> [WORK INSTRUCTION]:
Below are records; reproduce exactly the lines from the one that has "theorem Drv.setCs_does (hf" through the one that has "(Drv.cmd .eepClrCs).Does al", ends included, and nothing more.

Collected data entries:
□ □ □
theorem Drv.Does.scheduled {x : Drv α} {e : Except Ending α} (hx : x.Does true P e Q T) :
    x.Does al P e Q T := by
  intro s hs
  obtain ⟨t, h1, ht⟩ := hx s hs
  exact ⟨t, h1.scheduled, ht⟩

theorem Drv.Does.narrow {x : Drv α} {e : Except Ending α} (hx : x.Does al P e Q T) (h : ∀ s, P' s → P s) :
    x.Does al P' e Q T :=
  fun s hs => hx s (h s hs)

theorem Drv.Does.widen {x : Drv α} {e : Except Ending α} (hx : x.Does al P e Q T) (h : ∀ s, Q s → Q' s) :
    x.Does al P e Q' T := by
  intro s hs
  obtain ⟨t, h1, ht⟩ := hx s hs
  exact ⟨t, h1, h t ht⟩

theorem Drv.mark_does (e : Event) : (Drv.mark e).Does al P (.ok ()) P [e] :=
  fun s hs => ⟨s, Drv.mark_ends e, hs⟩

theorem Drv.par_does {p : Params} (h : ∀ s, P s → s.par = p) : Drv.par.Does al P (.ok p) P [] := by
  intro s hs
  refine ⟨s, ?_, hs⟩
  rw [← h s hs]
  exact Drv.par_ends

variable {c c' c'' : State}

theorem State.Free.of_core {s : State} (h : c.Free) (hs : c.Core s) : s.Free := by
  subst hs; exact ⟨h.fault, h.waiting⟩

/-- An action that the host takes. -/
theorem Drv.act_ends_host {s t : State} {a : Action} (h : s.Free) (ha : a.byHost = true)
    (hs : hostStep a s.fresh = .next t) (hf : t.fault = none) (hr : t.refused = s.refused) : (Drv.act a).Ends al s (.ok t.reply) t [] := by
  refine (Drv.act_ends h.fault ?_ hf hr).weaken ⟨by simp, rfl⟩
  rw [← hs]
  exact takeAction_host h.waiting (by rintro rfl; cases ha) (by rintro _ _ rfl; cases ha)
    (by rintro _ rfl; cases ha)

/-- A command that the machine completes. -/
theorem Drv.cmd_ends {s t : State} {i : Instr} (hd : decodeWord (encodeWord i) = .ok i) (h : s.Free)
    (hs : exec i s.fresh = .next t) (hf : t.fault = none) (hr : t.refused = s.refused) :
    (Drv.cmd i).Ends al s (.ok ()) t [] :=
  (Drv.act_ends_host h rfl (by simp only [hostStep, portWrite, issue, hd, hs]) hf hr).next (.pure ())

/-! ### The lines -/

/-- The core with the given lines and device. -/
def State.wired (c : State) (g : Gpio) (d : Device) : State := { c with gpio := g, dev := d }

/-- The states with the given core, lines and device. -/
def State.Wired (c : State) (g : Gpio) (d : Device) (s : State) : Prop := s.core = c.core.wired g d

variable {d d' : Device} {cs sk di : Bool}

theorem State.Wired.gpio {s : State} {g : Gpio} (h : c.Wired g d s) : s.gpio = g :=
  (congrArg State.gpio h : _)

theorem State.Wired.dev {s : State} {g : Gpio} (h : c.Wired g d s) : s.dev = d :=
  (congrArg State.dev h : _)

theorem State.Wired.free {s : State} {g : Gpio} (h : c.Wired g d s) (hf : c.Free) : s.Free :=
  ⟨(congrArg State.fault h : _).trans hf.fault, (congrArg State.waiting h : _).trans hf.waiting⟩

/-- A command of the EEPROM port that drives the lines and the device as given. -/
theorem Drv.eep_does {i : Instr} {g g' : Gpio} (hd : decodeWord (encodeWord i) = .ok i) (hf : c.Free)
    (h : ∀ s : State, s.gpio = g → s.dev = d →
      ∃ t, exec i s = .next t ∧ t.core = s.core.wired g' d') :
    (Drv.cmd i).Does al (c.Wired g d) (.ok ()) (c.Wired g' d') [] := by
  intro s hs
  obtain ⟨t, he, ht⟩ := h s.fresh hs.gpio hs.dev
  have hF := hs.free hf
  have h1 : t.fault = s.fault := (congrArg State.fault ht : _)
  have h2 : t.refused = s.refused := (congrArg State.refused ht : _)
  refine ⟨t, Drv.cmd_ends hd hF he (h1.trans hF.fault) h2, ht.trans ?_⟩
  show s.core.wired g' d' = _
  rw [show s.core = c.core.wired g d from hs]
  rfl

/-- Driving a line to which the device does not react. -/
theorem line_core {s : State} {g : Gpio} (l : Line) (b : Bool) (hg : (s.setLine l b).gpio = g)
    (hd : s.dev = d) : (s.setLine l b).done.core = s.core.wired g d := by
  rw [← hg, ← hd]
  rfl

theorem Drv.setCs_does (hf : c.Free) :
    (Drv.cmd .eepSetCs).Does al (c.Wired ⟨false, sk, di⟩ d) (.ok ()) (c.Wired ⟨true, sk, di⟩ d.csRise) [] :=
  Drv.eep_does (by decide) hf fun s hg hd => ⟨_, rfl, by
    have : State.core { s.setLine .cs true with dev := if s.gpio.cs then s.dev else s.dev.csRise }.done =
      s.core.wired { s.gpio with cs := true } (if s.gpio.cs then s.dev else s.dev.csRise) := rfl
    rw [this, hg, hd]
    rfl⟩

theorem Drv.clrCs_does (hf : c.Free) :
    (Drv.cmd .eepClrCs).Does al (c.Wired ⟨true, sk, di⟩ d) (.ok ()) (c.Wired ⟨false, sk, di⟩ d.csFall) [] :=
  Drv.eep_does (by decide) hf fun s hg hd => ⟨_, rfl, by
    have : State.core { s.setLine .cs false with dev := if s.gpio.cs then s.dev.csFall else s.dev }.done =
      s.core.wired { s.gpio with cs := false } (if s.gpio.cs then s.dev.csFall else s.dev) := rfl
    rw [this, hg, hd]
    rfl⟩

theorem Drv.driveDi_does (hf : c.Free) (b : Bool) :
    (Drv.cmd (if b then .eepSetDi else .eepClrDi)).Does al (c.Wired ⟨cs, sk, di⟩ d) (.ok ())
      (c.Wired ⟨cs, sk, b⟩ d) [] := by
  cases b
  · exact Drv.eep_does (by decide) hf fun s hg hd => ⟨_, rfl, line_core .di false (by simp only [State.setLine, hg]) hd⟩
  · exact Drv.eep_does (by decide) hf fun s hg hd => ⟨_, rfl, line_core .di true (by simp only [State.setLine, hg]) hd⟩

theorem Drv.clrSk_does (hf : c.Free) :
    (Drv.cmd .eepClrSk).Does al (c.Wired ⟨cs, sk, di⟩ d) (.ok ()) (c.Wired ⟨cs, false, di⟩ d) [] :=
  Drv.eep_does (by decide) hf fun s hg hd => ⟨_, rfl, line_core .sk false (by simp only [State.setLine, hg]) hd⟩

theorem Drv.delay_does {g : Gpio} (hf : c.Free) :
    (Drv.cmd .eepDelay).Does al (c.Wired g d) (.ok ()) (c.Wired g d) [] :=
  fun _ hs => ⟨_, Drv.cmd_ends (by decide) (hs.free hf) rfl (hs.free hf).fault rfl, hs⟩

theorem Drv.setSk_does (hf : c.Free) (h : d.skEdge true di = .ok d') :
    (Drv.cmd .eepSetSk).Does al (c.Wired ⟨true, false, di⟩ d) (.ok ()) (c.Wired ⟨true, true, di⟩ d') [] :=
  Drv.eep_does (by decide) hf fun s hg hd => by
    refine ⟨{ s.setLine .sk true with dev := d' }.done, ?_, by simp only [hg, State.setLine]; rfl⟩
    show execEepSetSk s = _
    simp only [execEepSetSk, hg, hd]
    rw [show (!false && true) = true from rfl, h]
    simp only [ok_bind', pure_ok', State.complete_ok]

/-- EEP.SET SK, with a completion of the device's write before it. -/
theorem Drv.setSk_does_after (hf : c.Free) (hb : d.busy = true) (h : d.complete.skEdge true di = .ok d') :
    (Drv.cmd .eepSetSk).Does false (c.Wired ⟨true, false, di⟩ d) (.ok ()) (c.Wired ⟨true, true, di⟩ d') [] := by
  intro s hs
  have hg := hs.gpio
  have hd := hs.dev
  have hF : s.Free := hs.free hf
  let u : State := { s.fresh with dev := d.complete }
  let t : State := { u.setLine .sk true with dev := d' }.done
  have h1 : takeAction .devComplete s.fresh = .next u := by
    have : s.fresh.dev = d := hd
    simp only [takeAction, deviceStep, this, hb, if_true, u]
  have h2 : takeAction (.portWr .cmd (encodeWord .eepSetSk)) u.fresh = .next t := by
    rw [takeAction_host (show u.fresh.waiting = false from hF.waiting) (by simp) (by simp) (by simp)]
    simp only [hostStep, portWrite, issue, show decodeWord (encodeWord .eepSetSk) = .ok .eepSetSk by decide]
    show execEepSetSk u.fresh = _
    have hg' : u.fresh.gpio = ⟨true, false, di⟩ := hg
    have hd' : u.fresh.dev = d.complete := rfl
    simp only [execEepSetSk, hg', hd']
    rw [show (!false && true) = true from rfl, h]
    simp only [ok_bind', pure_ok', State.complete_ok]
    rfl
  refine ⟨t, ((Drv.act_ends_after hF.fault h1 hF.fault rfl h2 hF.fault rfl).weaken
    (T' := []) ⟨by simp, rfl⟩).next (.pure _), ?_⟩
  have : t.core = s.core.wired ⟨s.gpio.cs, true, s.gpio.di⟩ d' := rfl
  show t.core = _
  rw [this, show s.core = c.core.wired ⟨true, false, di⟩ d from hs, hg]
  rfl

/-- EEP.IN and the read of RES0, where the device drives its line. -/
theorem Drv.sample_does {f : Nat → Drv α} {e : Except Ending α} {g : Gpio} (hf : c.Free) (b : Bool)
    (hb : d.dout = if b then .one else .zero)
    (h : (f b.toNat).Does al (c.Wired g d) e Q T) :
    (Drv.cmd .eepIn >>= fun _ => Drv.port (.res 0) >>= f).Does al (c.Wired g d) e Q T := by
  intro s hs
  have hF := hs.free hf
  let w : Word := if b then 1#32 else 0#32
  let t : State := (s.fresh.setRes 0 w).done
  have h1 : exec .eepIn s.fresh = .next t := by
    show execEepIn s.fresh = _
    have hd' : s.fresh.dev.dout = if b then .one else .zero := by rw [← hb, ← hs.dev]; rfl
    cases b <;> simp only [execEepIn, State.sample, hd', Bool.false_eq_true, if_false, if_true] <;> rfl
  let u : State := { t.fresh with reply := .word w }
  have h2 : hostStep (.portRd (.res 0)) t.fresh = .next u := by
    have : t.fresh.res[(0 : Fin 8)] = some w := Vector.getElem_set_self ..
    simp only [hostStep, portRead, State.portVal, this, written_some, State.markRead]
    rfl
  obtain ⟨v, hv, hc⟩ := h u hs
  refine ⟨v, ?_, hc⟩
  refine (Drv.cmd_ends (by decide) hF h1 hF.fault rfl).next ?_
  refine Drv.Ends.next (a := b.toNat) (t := u) ?_ hv
  refine (Drv.act_ends_host (show t.Free from ⟨hF.fault, hF.waiting⟩) rfl h2
    hF.fault rfl).next ?_
  show Drv.Ends al (Pure.pure w.toNat) u (.ok b.toNat) u []
  cases b <;> exact .pure _

/-! ### Bits out -/

/-- The device's reactions to clock rises with the given bits on the data line. -/
def Device.feed (d : Device) : List Bool → Except Halt Device
  | [] => .ok d
  | b :: bits =>
    match d.skEdge true b with
    | .ok d' => d'.feed bits
    | .error h => .error h

theorem sendBits_does (hf : c.Free) (value n : Nat) (h : d.feed (valBits n value) = .ok d') :
    (sendBits value n).Does al (c.Wired ⟨true, false, di⟩ d) (.ok ())
      (c.Wired ⟨true, false, (valBits n value).getLastD di⟩ d') [] := by
  induction n generalizing d di with
  | zero => cases h; exact .pure _
  | succ n ih =>
    simp only [valBits, Device.feed] at h
    cases he : d.skEdge true (value.testBit n) with
    | error k => rw [he] at h; cases h
    | ok d1 =>
      rw [he] at h
      refine (Drv.driveDi_does hf (value.testBit n)).next ((Drv.delay_does hf).next
        ((Drv.setSk_does hf he).next ((Drv.delay_does hf).next ((Drv.clrSk_does hf).next
        ((Drv.delay_does hf).next ?_)))))
      rw [valBits, List.getLastD_cons]
      exact ih h

/-- A frame clocked into a device that has received nothing has the frame's reaction. -/
theorem feed_frame {bits : List Bool} {i : Instr} (d : Device) (hm : d.mode = .recv) (hs : d.shift = [])
    (hi : decodeFrame bits = .ok i) : d.feed bits = Device.react { d with shift := bits } i := by
  have key : ∀ (rest sent : List Bool), rest ≠ [] → sent ++ rest = bits →
      Device.feed { d with shift := sent } rest = Device.react { d with shift := bits } i := by
    intro rest
    induction rest with
    | nil => intro sent h; exact absurd rfl h
    | cons b rest ih =>
      intro sent _ hb
      have hedge : Device.skEdge { d with shift := sent } true b =
          Device.skRecv { d with shift := sent } b := by simp only [Device.skEdge, hm, if_true]
      rw [Device.feed, hedge]
      have hpre : sent ++ [b] = bits.take (sent.length + 1) := by
        rw [← hb, List.take_append, List.take_of_length_le (by omega)]
        simp
      cases rest with
      | nil =>
        rw [skRecv_complete (i := i) (by rw [hb]; exact frameComplete_of_decode hi) (by rw [hb]; exact hi)]
        simp only [hb]
        cases Device.react { d with shift := bits } i <;> rfl
      | cons b' rest =>
        have hstart : sent ≠ [] ∨ b = true := by
          by_cases h : sent = []
          · right
            obtain ⟨op1, op0, tl, hbits, -⟩ := decodeFrame_ok hi
            rw [← hb, h] at hbits
            exact (List.cons.inj hbits).1
          · exact .inl h
        have hnot : frameComplete (sent ++ [b]) = false := by
          rw [hpre]
          exact frameComplete_take hi _ (by rw [← hb]; simp)
        rw [skRecv_partial hstart hnot]
        exact ih (sent ++ [b]) (by simp) (by rw [List.append_assoc]; exact hb)
  have hne : bits ≠ [] := by
    obtain ⟨_, _, _, rfl, -⟩ := decodeFrame_ok hi
    simp
  have hd : d = { d with shift := [] } := by cases d; simp_all
  rw [hd]
  exact key bits [] hne rfl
□ □ □
> [RESPONSE FOR THIS EXERCISE]:
theorem Drv.setCs_does (hf : c.Free) :
    (Drv.cmd .eepSetCs).Does al (c.Wired ⟨false, sk, di⟩ d) (.ok ()) (c.Wired ⟨true, sk, di⟩ d.csRise) [] :=
  Drv.eep_does (by decide) hf fun s hg hd => ⟨_, rfl, by
    have : State.core { s.setLine .cs true with dev := if s.gpio.cs then s.dev else s.dev.csRise }.done =
      s.core.wired { s.gpio with cs := true } (if s.gpio.cs then s.dev else s.dev.csRise) := rfl
    rw [this, hg, hd]
    rfl⟩

theorem Drv.clrCs_does (hf : c.Free) :
    (Drv.cmd .eepClrCs).Does al (c.Wired ⟨true, sk, di⟩ d) (.ok ()) (c.Wired ⟨false, sk, di⟩ d.csFall) [] :=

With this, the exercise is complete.